EP0796779A1 - Method for the control and the safety of a guided transport system - Google Patents

Abstract

The method involves storage in formal language of a model of all foreseeable network states and events. Type-related dynamic data are represented in the form of Petri nets or their derivatives, and example-related static track network data in the form of double-vertex graphs. A first algorithm computes all possible sequence states and prevents triggering of a verifiable event when a forbidden state is involved. A second algorithm is brought in when an unacceptable event occurs, triggering verifiable events when these reduce the expected number of consequential forbidden states.

Description

The invention relates to a method according to the preamble of patent claim 1.

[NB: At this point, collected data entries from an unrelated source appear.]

/-- A written window begins with a written window. -/
theorem State.HoldsWindow.of_append (hx : s.HoldsWindow f e (p ++ q)) : s.HoldsWindow f (f + p.length) p :=
  ⟨(Nat.add_sub_cancel_left ..).symm, State.InputAt.of_append hx.2⟩

/-- FIND_FRAME of a written window that begins with zero-free bytes and a zero byte (R150). -/
theorem execFindFrame_of_holds_zero (ha : s.Accepts f e) (hx : s.HoldsWindow f e (p ++ zeroByte :: q)) (hz : zeroByte ∉ p) :
    execFindFrame f e s = .next (s.finish { Results.only .ok with start := f, endAt := f + p.length + 1 }) :=
  execFindFrame_of_firstZero ha (firstZero_eq_some.mpr ⟨p, q, window_of_holds hx, hz, rfl⟩)

/-- Settles O56: the damaged bytes end at their zero byte, what is left of the window begins with the whole frame, and the
range FIND_FRAME then gives holds exactly that frame; a finished FIND_FRAME leaves IN, OUT and the parameters as they were. -/
theorem resynchronisesAfterLoss : Obligations.ResynchronisesAfterLoss := by
  intro s f e d x q ha hx hd hfit
  have ⟨hok, hmax, _⟩ := ha
  have hrest : s.HoldsWindow (f + d.length + 1) e (cobsEncode x ++ q) := hx.afterZero
  have hlen : d.length + ((cobsEncode x).length + q.length + 1) = e - f := by simpa using hx.1
  have harest : s.Accepts (f + d.length + 1) e := ⟨hok, hmax, by omega⟩
  have haframe : s.Accepts (f + d.length + 1) (f + d.length + 1 + (cobsEncode x).length) :=
    harest.of_inEnd (Nat.le_add_right ..) (by omega)
  have hwf := (canonicalFrame_cobsEncode x).wellFormedFrame
  exact ⟨_, _, _, execFindFrame_of_holds_zero ha hx hd, rfl,
    frameLengthIsFound (s.finish _) _ e (cobsEncode x) q harest hwf hrest, rfl, rfl,
    execDecode_of_encoded (s := (s.finish _).finish _) haframe hrest.of_append hfit, rfl, outIs_commitOut_finish _ x _, rfl⟩

end Sys2Proof.Machine
end

section
/-! ## Whose move a step is, and the issue of a request (spec/20_memory.md R47, spec/60_exceptions.md R183) -/

namespace Sys2Proof.Machine

variable {s u : State} {r : Request} {i : Instr}

theorem serve_of_request_eq_none (hr : s.request = none) : serve s = .next s := by
  simp only [serve, hr]

/-- A step that is the block's move in a state with the same configuration runs the operation the request selects: where the
configuration is refused, the operation is refused too (R6). -/
theorem step_eq_exec_of_step_eq_serve (hp : u.params = s.params) (hserve : s.params.ok = true → step s = serve u)
    (hr : u.request = some r) (hd : decodeRequest r = .ok i) : step s = exec i u := by
  cases hok : s.params.ok with
  | true => rw [hserve hok, serve_of_decodeRequest_eq_ok hr hd]
  | false => rw [step_of_not_ok hok, exec_of_earlyEnd (earlyEnd_of_not_ok (hp ▸ hok))]

/-- Settles O5: with no further move of the host, and where the host waits, the step is the block's move. -/
theorem stepRunsTheRequest : Obligations.StepRunsTheRequest := fun s _ _ hr hd =>
  ⟨fun hh => step_eq_exec_of_step_eq_serve rfl (fun hok => step_of_host_eq_nil hok hh) hr hd,
    fun ms hh =>
      step_eq_exec_of_step_eq_serve (u := { s with host := ms }) rfl (fun hok => step_of_host_eq_cons hok hh) hr hd⟩

/-- Settles O6: a legal configuration leaves only the question whose move it is. -/
theorem stepPerformsTheHostsMove : Obligations.StepPerformsTheHostsMove := fun _ hok =>
  ⟨fun _ _ hh => step_of_host_eq_cons hok hh,
    fun hh hr => (step_of_host_eq_nil hok hh).trans (serve_of_request_eq_none hr)⟩

theorem Request.fits_iff {p : Params} : r.fits p = true ↔ r.fromOff < 2 ^ p.lenW ∧ r.inEnd < 2 ^ p.lenW := by
  simp [Request.fits]

theorem hostIssue_of_not_fits (hr : s.request = none) (hfit : ¬ r.fits s.params = true) :
    hostIssue r s = .refused .operandTooWide := by
  simp [hostIssue, hr, hfit]

/-- Settles O45: the issue asks, of a block with no request, only whether the operands fit. -/
theorem issueNeedsFittingOperands : Obligations.IssueNeedsFittingOperands := by
  intro s r hr
  refine ⟨fun hf he => hostIssue_of_fits hr (Request.fits_iff.mpr ⟨hf, he⟩),
    fun hwide => hostIssue_of_not_fits hr fun hfit => ?_⟩
  obtain ⟨hf, he⟩ := Request.fits_iff.mp hfit
  exact hwide.elim (Nat.not_le_of_lt hf) (Nat.not_le_of_lt he)

/-- Settles O46: the issue latches words that decode to the operation, and the wait is then a step that runs it (O5). -/
theorem issuedRequestIsServed : Obligations.IssuedRequestIsServed := by
  intro s i ms hok hr hwf hh
  have hlatch : step s = .next { s with host := .wait :: ms, request := some (encodeRequest i) } :=
    (step_of_host_eq_cons hok hh).trans (hostIssue_of_fits hr hwf)
  obtain ⟨-, hwait⟩ := stepRunsTheRequest { s with host := .wait :: ms, request := some (encodeRequest i) }
    (encodeRequest i) i rfl (decodeRequest_encodeRequest i)
  exact ⟨_, hlatch, rfl, hwait ms rfl⟩

end Sys2Proof.Machine
end

section
/-! ## The ends of the buffers, and what the host reads of OUT (spec/20_memory.md R40, R45, spec/60_exceptions.md R183) -/

namespace Sys2Proof.Machine

variable {s : State} {a len j : Nat}

theorem spanInside_eq_false {cap : Nat} (hlen : len ≠ 0) (h : cap < a + len) : spanInside a len cap = false :=
  Bool.eq_false_iff.mpr fun hin => (spanInside_iff.mp hin).elim hlen (Nat.not_le_of_lt h)

/-- Settles O44: the bytes of either move do not all lie inside the buffer. -/
theorem noAddressOutsideTheBuffers : Obligations.NoAddressOutsideTheBuffers := by
  intro s a hr
  refine ⟨fun bs hbs hout => ?_, fun len hlen hout => ?_⟩
  · have hspan := spanInside_eq_false (mt List.length_eq_zero_iff.mp hbs) hout
    simp [hostAct, hostWriteIn, hr, hspan]
  · have hspan := spanInside_eq_false hlen hout
    simp [hostAct, hostReadOut, hr, hspan]

theorem hostReadOut_of_fits (hr : s.request = none) (h : a + len ≤ s.params.outCap) :
    hostReadOut a len s =
      .next { s with seen := s.seen ++ [.out a (s.outBytes a len)], drawn := s.drawn + len } := by
  simp [hostReadOut, hr, spanInside_iff.mpr (.inr h)]

theorem State.outBytes_length (s : State) (a len : Nat) : (s.outBytes a len).length = len := by
  simp [State.outBytes]

/-- Each byte of a host read comes from its own address and may draw its own free byte. -/
theorem State.outBytes_getElem? (s : State) (a : Nat) (hj : j < len) :
    (s.outBytes a len)[j]? = some (s.outByte (a + j) (s.drawn + j)) := by
  simp [State.outBytes, hj]

/-- Below the defined length a host read gives the byte that OUT holds (R183). -/
theorem State.outByte_of_read {b : Byte} (k : Nat) (ha : a < s.outDefined) (hb : s.out.read a = some b) :
    s.outByte a k = b := by
  simp [State.outByte, ha, hb]

/-- From the defined length on a host read gives a free byte, whatever OUT holds (R45). -/
theorem State.outByte_of_outDefined_le (k : Nat) (ha : s.outDefined ≤ a) : s.outByte a k = Config.freeByte k :=
  if_neg (Nat.not_lt.mpr ha)

/-- Settles O49: each byte of the read is taken at its own address, below the defined length or not. -/
theorem hostReadsOut : Obligations.HostReadsOut := by
  intro s a len hr h
  refine ⟨_, hostReadOut_of_fits hr h, State.outBytes_length s a len, fun j b hj hdef hb => ?_, fun j hj hfree => ?_⟩
  · rw [State.outBytes_getElem? s a hj, State.outByte_of_read _ hdef hb]
  · rw [State.outBytes_getElem? s a hj, State.outByte_of_outDefined_le _ hfree]

end Sys2Proof.Machine
end

section
/-! ## The invariant at reset (spec/70_reset_and_hazards.md R190) -/

namespace Sys2Proof.Machine

/-- After reset the result registers are 0, no request is outstanding and both buffers are empty. -/
theorem State.resetWith_inv {p : Params} (hp : p.ok = true) : (State.resetWith p).Inv where
  config := hp
  results := Results.only_ok p .ok
  request _ hq := by cases hq
  input := Mem.nil_fits p.nMax
  output := Mem.nil_fits p.outCap
  committed a ha := absurd ha (Nat.not_lt_zero a)

/-- Settles O51: the listings' configuration is a legal one. -/
theorem invariantAtReset : Obligations.InvariantAtReset :=
  ⟨fun _ hp => State.resetWith_inv hp, State.resetWith_inv (p := Params.listing) (by decide)⟩

end Sys2Proof.Machine
end
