-- ==== Sys2Proof/Machine/Operands.lean ====
section
/-! DEFINITION. The operands the receive side assembles from a frame, and the numeric codes of named values
(spec 30_encoding.md R80, R81, R86, R89; 10_state.md R23, R31). -/

namespace Sys2Proof.Machine

/-- The flag byte, which opens and closes every frame (R80). -/
def FLAG : Byte := 0xF9#8

/-- `addr[7:2]`, the DLCI of an address byte (R81). -/
def addrDlci (a : Byte) : Dlci := a.extractLsb' 2 6

/-- `addr[1]`, the CR bit of an address byte (R81). -/
def addrCr (a : Byte) : Bool := a.getLsbD 1

/-- The EA bit, bit 0 of an address or of a first length byte (R81, R86). -/
def eaBit (b : Byte) : Bool := b.getLsbD 0

/-- `addr >> 1 = (dlci << 1) | cr`, the manager's first operand (R89, R171). -/
def addrDc (a : Byte) : BitVec 7 := a.extractLsb' 1 7

/-- The DLCI of the manager's operand (R195: `d <- dc >> 1`). -/
def dcDlci (dc : BitVec 7) : Dlci := dc.extractLsb' 1 6

/-- The CR bit of the manager's operand (R195: `cr <- dc & 1`). -/
def dcCr (dc : BitVec 7) : Bool := dc.getLsbD 0

/-- The length a first length byte carries: `zext_15(b >> 1)` (R86, R164). -/
def lenFirst (b : Byte) : Len15 := (b >>> 1).zeroExtend 15

/-- The length completed by a second length byte: `size | (zext_15(b) << 7)` (R86, R165). -/
def lenSecond (size : Len15) (b : Byte) : Len15 := size ||| (b.zeroExtend 15 <<< 7)

/-- The 3-bit encoding of `rx_state` (R23). -/
def RxState.code : RxState → BitVec 3
  | .waitingAddress => 0
  | .cmd => 1
  | .len => 2
  | .lenExt => 3
  | .data => 4
  | .fcsCheck => 5
  | .flagExpected => 6
  | .unused7 => 7

end Sys2Proof.Machine
end

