-- ==== Sys2Proof/Machine/FrameData.lean ====
section
/-! DEFINITION. The data frame types UI and UIH (spec 42_rx_fsm.md R163, R170). A frame type acts twice: when its control
byte arrives in CMD, and when the closing flag of a valid frame arrives (log 11). -/

namespace Sys2Proof.Machine

/-- The two moments at which a control byte selects what happens: in CMD it is captured (R163), otherwise the frame it
opened is being closed. DESIGN CHOICE (log 11), safe: `rxStep` runs an instruction at these two moments only. -/
def frameInstr (c : Byte) (close : State → Result) (s : State) : Result :=
  if s.rx.rxState = .cmd then .next (s.captureControl c) else close s

/-- UI: a data frame whose payload the FCS covers (R163, R168, R170). -/
def execUi (pf : Bool) (s : State) : Result := frameInstr (ctrlByte typeUI pf) State.deliver s

/-- UIH: a data frame whose payload the FCS does not cover (R163, R168, R170). -/
def execUih (pf : Bool) (s : State) : Result := frameInstr (ctrlByte typeUIH pf) State.deliver s

end Sys2Proof.Machine
end

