/-! ## Headline results -/

/-- R148: the bytes of an encoded data frame, arriving uninterrupted at a decoder in WAITING_ADDRESS, push exactly its
payload, in order, to the channel's queue, and leave the FSM in WAITING_ADDRESS. -/
def Obligations.EncodedDataFramesAreDelivered : Prop :=
  ∀ (s : State) (d : Dlci) (cr : Bool) (mode : Mode) (p : List Byte) (h : Handle) (a : Answers) (rest : List Turn),
    Inv s → s.muxEn = true → s.rx.rxState = .waitingAddress → p.length ≤ (s.chan d).mtu.toNat →
    (s.chan d).queue = some h → d = 0 ∨ (s.chan d).connected = true → p.length ≤ a.qFree → encAddr d cr ≠ 0xF9#8 →
    s.env.turns = (encodeData d cr mode p).map (fun b => Turn.rx b a) ++ rest →
    ∃ t : State, Sys2Proof.core.run (encodeData d cr mode p).length s = Host.Outcome.next (σ := State) t ∧
      t.rx.rxState = .waitingAddress ∧ t.env.turns = rest ∧
      t.out = { s.out with pushed := s.out.pushed ++ p.map fun b => (h, b) } ∧
      t.reg = s.reg ∧ t.rxDropCount = s.rxDropCount ∧ t.uaCount = s.uaCount ∧ t.dmCount = s.dmCount ∧
      t.disc0Pending = s.disc0Pending ∧ t.muxEn = true

/-- R148, R173: the five bytes of an encoded command frame invoke the manager once, with its address and control byte, in a
state that differs from the first only in the decoder context and in what the environment has supplied.
The control-byte values are PRESUMED (log 15). -/
def Obligations.EncodedCommandFramesReachTheManager : Prop :=
  ∀ (s : State) (d : Dlci) (cr : Bool) (c : Byte) (a : Answers) (rest : List Turn),
    s.muxEn = true → s.rx.rxState = .waitingAddress → c &&& 0xEF#8 ≠ 0x03#8 → c &&& 0xEF#8 ≠ 0xEF#8 → encAddr d cr ≠ 0xF9#8 →
    s.env.turns = (encodeCmd d cr c).map (fun b => Turn.rx b a) ++ rest →
    ∃ s1 t : State, Sys2Proof.core.run 5 s = Host.Outcome.next (σ := State) t ∧ exec (decodeCtrl c) s1 = .next t ∧
      s1.rx.rxState = .flagExpected ∧ s1.rx.valid = true ∧ s1.rx.addr = encAddr d cr ∧ s1.rx.ctrl = c ∧
      t.rx.rxState = .waitingAddress ∧
      s1 = { s with rx := s1.rx, env := { s.env with turns := rest, answers := a } }

/-- R174: from any state other than WAITING_ADDRESS, with multiplexing on, the FSM is back in WAITING_ADDRESS after at most
32772 further RX steps, whatever the bytes are. -/
def Obligations.FsmResynchronises : Prop :=
  ∀ s : State, Inv s → s.muxEn = true → s.rx.rxState ≠ .waitingAddress → 32772 ≤ s.env.turns.length →
    (∀ x ∈ s.env.turns, ∃ b a, x = .rx b a) →
    ∃ (n : Nat) (t : State), n ≤ 32772 ∧ Sys2Proof.core.run n s = Host.Outcome.next (σ := State) t ∧
      t.rx.rxState = .waitingAddress
end

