-- ==== Sys2Proof/Tests/Slice0.lean ====
section
/-! SUPPORT. Tests. Expected values are the spec's: the examples of its rules and the vectors V-* of 95_test_vectors.md,
named in each comment. The last part shows, for every obligation with hypotheses, a concrete state that meets them. -/

namespace Sys2Proof.Tests

open Sys2Proof.Machine Sys2Proof.Safety

/-! ## A small state -/

/-- Environment answers: ten bytes free, TX_HI accepts. -/
def yes : Answers := { qFree := 10, txHiOk := true, txAccept := true }

/-- Environment answers: two bytes free, both transmit queues full. -/
def no : Answers := { qFree := 2, txHiOk := false, txAccept := false }

/-- DLCI 3 as in S0 of 95_test_vectors.md. -/
def chan3 : Channel := { connected := true, mode := .uih, mtu := 32, queue := some 7 }

/-- Reset, DLCI 3 configured, multiplexing on, and the given decoder context and schedule. -/
def at3 (rx : Decoder) (turns : List Turn) : State :=
  { State.reset.setChan 3 chan3 with
    muxEn := true
    rx := rx
    env := { State.reset.env with turns := turns, answers := yes } }

/-- A decoder context in state `r`, with address byte, control byte and accumulator. -/
def ctx (r : RxState) (addr ctrl fcs : Byte) : Decoder :=
  { Decoder.reset with rxState := r, addr := addr, ctrl := ctrl, fcs := fcs, q := some 7, valid := true }

/-- The PING frame (§1.1) with all four payload bytes received. -/
def ping (r : RxState) (fcs : Byte) : Decoder :=
  { ctx r 0x0D 0xEF fcs with size := 4, cnt := 4, buf := [(0, 0x50), (1, 0x49), (2, 0x4E), (3, 0x47)] }

/-- One received byte. -/
def rx1 (rx : Decoder) (b : Byte) (a : Answers) : State := at3 rx [.rx b a]

/-- One host operation on the free port. -/
def host1 (w : HostWord) (p : List Byte) (a : Answers) : State :=
  { at3 (ctx .waitingAddress 0 0 0) [.host a] with
    env := { turns := [.host a], hostOps := [{ word := w, payload := p }], answers := yes, payload := [] } }

/-- The step answers a next state, and `p` holds of it. -/
def gives (s : State) (p : State → Bool) : Bool :=
  match step s with
  | .next t => p t
  | _ => false

/-! ## WellFormed: every named frame type is refused as an OTHER byte, P/F clear or set -/

theorem test_wf_other_ui : (Instr.other 0x03).wf = false ∧ (Instr.other 0x13).wf = false := by decide
theorem test_wf_other_uih : (Instr.other 0xEF).wf = false ∧ (Instr.other 0xFF).wf = false := by decide
theorem test_wf_other_sabm : (Instr.other 0x2F).wf = false ∧ (Instr.other 0x3F).wf = false := by decide
theorem test_wf_other_ua : (Instr.other 0x63).wf = false ∧ (Instr.other 0x73).wf = false := by decide
theorem test_wf_other_dm : (Instr.other 0x0F).wf = false ∧ (Instr.other 0x1F).wf = false := by decide
theorem test_wf_other_disc : (Instr.other 0x43).wf = false ∧ (Instr.other 0x53).wf = false := by decide
theorem test_wf_other_e9 : (Instr.other 0xE9).wf = true := by decide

Such a method is known from M. Montigel's doctoral thesis "Modeling and guaranteeing dependencies in railway safety systems", submitted in 1994 at the Swiss Federal Institute of Technology, Zurich (DISS.ETH No. 10776).

It is intended to replace the methods used today to control and secure track-guided transport systems, in particular railway networks, and also to support the planning and economic use of such transport systems in a completely new way.

The system control and security solutions used today are based on track elements with neighboring relationships, provided with train speed data that are linked to form a route either via geographic circuits and then secured, or according to a prepared route that represents the route to be set List checked one after the other for their occupancy status and their current setting and saved, if necessary after switching to a predefined position.

These solutions are unsatisfactory in terms of treating the system with formal methods. The track element construct, of which there are relatively many basic types, is still too complex for this.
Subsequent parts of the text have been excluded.